Displacement and Reconfiguration: The Effects of the Florentine Guasto of 1529 on Devotional Spaces and Networks of Artistic Patronage

Chiara Capulli

What objects do religious communities take with them when leaving their homes in a time of upheaval? What do they choose to save from ruin, and how do these objects perpetuate their collective memory? In 1529, as the formidable Imperial army approached the city of Florence, the Republican government took drastic action and ordered a Guasto (literally, a ‘destruction’), a blanket decree that all buildings within a mile of the city walls be demolished to deny the besiegers any shelter or structures that they could fortify. Included were some of the city's most eminent suburban monasteries: San Benedetto Fuori alla Porta Pinti, San Donato a Scopeto, San Giovanni Evangelista of the Faenza nuns, Monticelli, Montedomini, San Giusto alle Mura, and San Gallo. The forced relocation in different sites within the walls jeopardized the collective institutional memory of the evacuated communities. My research asks how much memory could be reinstated by salvaging or manipulating visual and material heritage. Among the material remains of their crumbling homes and ruined churches, the displaced communities saved the bodies of their founding saints and building materials, of which they retained ownership, and many works of art. Although portable, altarpieces were produced for specific sites and manifested the needs of individuals. Their displacement thus undermined the ritual topography in which they participated. In most cases, their re-arrangement clashed with the setting of the newly assigned houses, thus instigating processes that directly affected the visual agency of the previous and new occupants of the sites. After the upheaval of the Guasto, communities needed to re-negotiate their devotional focus. Their institution’s survival would depend upon successfully meeting their own liturgical needs, respecting their patrons’ requests, and in many cases undertaking the necessary architectural reconfiguration of the new churches. 

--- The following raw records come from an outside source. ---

/-- Settles O56: each take of a word, the end of a whole image and that of a damaged one. -/
theorem imagePortTakesWords : Obligations.ImagePortTakesWords := by
  refine ⟨?words, ?active, ?whole⟩
  case words =>
    intro s hr hc fin now done_
    have taken {t : State} (ht : s.takeWord = t) : exec .imagePortWordTaken s = .next (fin t) :=
      exec_imagePortWordTaken hr ht
    refine ⟨fun hb => taken (by rw [State.takeWord, hb]), fun d hb hw => taken (takeWord_of_empty hb hw),
      fun d w rest hb hw => ⟨fun hp hne => taken (takeWord_of_more hb hw hp hne), fun hp hn hcan => ?_,
        fun hp hn hcan => ?_, fun hp hn hq => ?_, fun hp hn j q o hq ho hl => ?_, fun hp => ?_⟩⟩
    · refine taken ((takeWord_of_header hb hw hp hn).trans ((if_pos hcan).trans (modDelivery_of_current hb _)))
    · refine taken ((takeWord_of_header hb hw hp hn).trans ((if_neg ?_).trans ?_))
      · rw [hcan]
        exact Bool.false_ne_true
      · rw [modDelivery_of_current hb]
    · exact taken ((takeWord_of_trailer hb hw hp hn).trans (startDelivery_of_empty (by exact hq)))
    · intro x superseded
      let u : State := State.postStation { s with delivery := { s.delivery with current := none } } .deliveryDone
      have hstart := startDelivery_of_next (s := u) rfl hq ho hl ⟨hc.zero, hc.one, hc.rescan⟩
      exact taken ((takeWord_of_trailer hb hw hp hn).trans hstart)
    · intro last taken' i x crc trailer sent
      have hpix := takeWord_of_pixels hb hw hp
      refine ⟨fun hm => taken (hpix.trans (takePixel_of_more hb w hm)), fun hl hh hd => ?_,
        fun hl hh hd o ho hown => ?_⟩
      · have hend := endDelivery_of_damaged (s := s) (d := pixelTaken d w) hd
        have hlast := hpix.trans ((takePixel_of_last hb w hl hh).trans hend)
        exact taken hlast
      · subst ho
        intro e v closes invalid clean stands hskip hcl hleaf canon
        let f := trailerFixed s (pixelTaken d w) .complete
        have he : (f.leaf d.owner.handle d.owner.leaf).valid = true → (f.leaf d.owner.handle d.owner.leaf).errors = [] :=
          fun hv => hcl.elim (fun h => h.2) fun h => absurd (h.symm.trans hv) Bool.false_ne_true
        obtain ⟨leaves, skipped, hend, hsame, hface⟩ := settleComplete_settling (s := f) (i := i) (o := d.owner)
          ⟨hc.zero, hc.one, hc.rescan⟩ he hskip (stands := stands) (invalid := invalid) Iff.rfl Iff.rfl
        have hfree := hend.trans (Settling.freeSlot_put _ (s := f) ⟨hc.zero, hc.one, hc.rescan⟩ hown
          (closes := closes) Iff.rfl)
        have hwhole := endDelivery_of_whole (s := s) (d := pixelTaken d w) hd hfree rfl
        have hlast := hpix.trans ((takePixel_of_last hb w hl hh).trans hwhole)
        have hpanel (p : Nat) := panel?_modPanel (f := s.face d.owner.handle d.owner.side) (q := d.owner.panel)
          (g := deliveredPart x) (panel_number _ _) p
        refine ⟨_, taken hlast, (slot_clearSlot f i i).trans (if_pos (beq_self_eq_true i)),
          fun j hj => (slot_clearSlot f i j).trans (if_neg (by simpa using hj)), fun hn => hsame hn,
          fun st hs hset => ?_, fun hs hkept => ⟨fun p hne => ?_, ?_, ?_⟩, rfl⟩
        · have hpart : deliveredPart x e = { e with settled := .delivered st } := by rw [deliveredPart, hset]
          refine (congrArg (fun f : FaceRecord => f.panel d.owner.panel) (hface hs _ ?_).1).trans ?_
          · rfl
          · rw [← hpart]
            exact (congrArg (Option.getD · _) ((hpanel d.owner.panel).trans (if_pos rfl)) :)
        · refine (congrArg (fun f : FaceRecord => f.panel? p) (hface hs _ ?_).1).trans ((hpanel p).trans (if_neg hne))
          rfl
        · refine (congrArg (fun f : FaceRecord => { f with panels := [] }) (hface hs _ ?_).1).trans ?_
          · rfl
          · rfl
        · have alone (t : State) (ht : t.leaves = leaves) : FaceAlone s t d.owner.handle d.owner.side :=
            have hf := (hface hs t ht).2 ⟨canon.memory, canon.leaves, canon.gain⟩
            ⟨hf.record, hf.others⟩
          refine alone _ ?_
          rfl
  case active =>
    intro s i o hc ho ha face e t clean
    have hframe := accountFrame_settleDamaged s i o
    have hopen : False ↔ ClosesWith s i o.handle :=
      ⟨False.elim, fun h => VolumeState.noConfusion (ha.symm.trans h.1)⟩
    have hvols := set_vol_self s o.handle
    refine ⟨(slot_settleDamaged s i o i).trans (if_pos (beq_self_eq_true i)),
      fun j hj => (slot_settleDamaged s i o j).trans (if_neg (by simpa using hj)), fun hv hk => ?_, fun hl hg => ?_,
      fun hl hg => ?_, (congrArg State.memory hframe :), (congrArg State.cradle hframe :), (congrArg State.heads hframe :)⟩
    · have hns : ¬Stands s i o := fun h => Bool.false_ne_true (hv.symm.trans h.1)
      obtain ⟨hleaves, -, hwhole⟩ := settleDamaged_eq hc ho (fun h => absurd (hv.symm.trans h) Bool.false_ne_true)
        (fun _ => hk) (joins := False) (invalid := True) ⟨False.elim, fun h => hns h.1.1⟩ (iff_of_true trivial hv) hopen
      simp only [if_false, if_true, false_and] at hwhole
      exact ⟨hleaves hns, (congrArg State.rescan hwhole :), (congrArg State.vols hwhole :).trans hvols,
        (congrArg State.faults hwhole :)⟩
    · have hns : ¬Stands s i o := fun h => hg h.2
      obtain ⟨hleaves, -, hwhole⟩ := settleDamaged_eq hc ho (fun _ => hl.2)
        (fun h => absurd (h.symm.trans hl.1) Bool.false_ne_true) (joins := False) (invalid := False)
        ⟨False.elim, fun h => hns h.1.1⟩ ⟨False.elim, fun h => Bool.false_ne_true (h.symm.trans hl.1)⟩ hopen
      simp only [if_false, false_and] at hwhole
      exact ⟨hleaves hns, (congrArg State.rescan hwhole :), (congrArg State.vols hwhole :).trans hvols,
        (congrArg State.faults hwhole :)⟩
    · obtain ⟨-, hstands, hwhole⟩ := settleDamaged_eq hc ho (fun _ => hl.2)
        (fun h => absurd (h.symm.trans hl.1) Bool.false_ne_true)
        (joins := face.skip = false ∧ face.rescan = false) (invalid := False)
        ⟨fun h => ⟨⟨⟨hl.1, hg⟩, h⟩, ha⟩, fun h => h.1.2⟩ ⟨False.elim, fun h => Bool.false_ne_true (h.symm.trans hl.1)⟩ hopen
      obtain ⟨hface, -⟩ := hstands ⟨hl.1, hg⟩
      simp only [if_false, and_assoc] at hwhole
      refine ⟨?_, ?_, ?_, (congrArg State.rescan hwhole :), (congrArg State.vols hwhole :), (congrArg State.faults hwhole :)⟩
      · rw [hface]
        exact panel_damagedFace_same face o.panel
      · rw [hface]
        rfl
      · rw [hface]
        rfl
  case whole =>
    intro s i o canon hc hk ho hleaf he v face e t invalid stands flags joins closes noted noted_1 noted_2
    obtain ⟨hleaves, hstands, hwhole⟩ := settleDamaged_eq hc ho he (fun _ => hk) (joins := joins) (invalid := invalid)
      (closes := closes) Iff.rfl Iff.rfl Iff.rfl
    refine ⟨⟨slot_settleDamaged s i o, delivery_settleDamaged s i o⟩, hleaves, fun hs => ?_, hwhole⟩
    obtain ⟨hface, halone⟩ := hstands hs
    refine ⟨halone canon, ?_, fun p hne => ?_, ?_⟩
    · rw [hface]
      exact panel_damagedFace_same face o.panel
    · rw [hface]
      exact (panel_damagedFace face o.panel p).trans (if_neg hne)
    · rw [hface]
      rfl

Heterogenous sources and substantial unpublished archival material underpin the reconstruction of the communities’ pre-Guasto visual culture and then support the analysis of the changes and the consequences of their displacement. The research draws on both traditional art historical methods and on the tools of Digital Art History, namely quantitative and spatial analysis to investigate patterns of artistic patronage on a city-wide scale, 3D reconstruction for lost buildings whose appearance is known through textual sources in order to understand the scale and appearance of the churches for which altarpieces were produced, and non-invasive archaeological techniques, such as Ground Penetrating Radar, to investigate any sub-surface remains. The results will constitute an addition to Florentine sacred geography and neighborhood identity and will also reconsider the Guasti as pivotal events of disruption in the urban and artistic development of Renaissance cities, challenging the dominant narrative of their increasing expansion during the early modern period.